The Israel Space Agency at the Ministry of Science and Technology on Sunday launched the annual Israeli Space Week, in which events related to space are offered free of charge in locations throughout Israel.

Israeli Space Week is held around the anniversary of the Space Shuttle Columbia, which occurred on February 1, 2003, when Columbia disintegrated as it re-entered Earth's atmosphere, killing all seven crew members on board, including the first Israeli astronaut, Ilan Ramon.

Among the guests as Israeli Space Week is NASA astronaut Ricky Arnold, who told Arutz Sheva, “We’re here today to inspire the next generation of explorers in space, but we’re also here honoring and celebrating the legacy of the crew of the Space Shuttle Columbia.”

When asked by young children what it means to be an astronaut, Arnold replies, “[It’s] a lot of hard work, a little bit of luck and a really cool job. We’re very fortunate in what we get to do but space is there for all of us with a little hard work.”

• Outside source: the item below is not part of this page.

-- ==== Sys2Proof/Machine/Core.lean ====
section
/-! DEFINITION. The machine behind the host's interface. -/

noncomputable def Sys2Proof.core : Host.Core := { State := Sys2Proof.Machine.State, Fault := Sys2Proof.Machine.Fault, Refusal := Sys2Proof.Machine.Refusal, step := Sys2Proof.Machine.step, reset := Sys2Proof.Machine.State.reset }
end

He expressed hope that there will be more Israeli astronauts in the future.

“When you get up to space and look down at this planet of ours, the first thing you think is, ‘I wish more people could sit here and see this.’ The more people that get that orbital perspective, the more surmountable our problems here on Earth are. You realize there are a lot of things we can solve.”

Science, Technology and Space Minister Ofir Akunis (Likud) urged all Israelis to take part in the free activities taking place throughout this week.

“Maybe the next astronaut will come from here,” he said.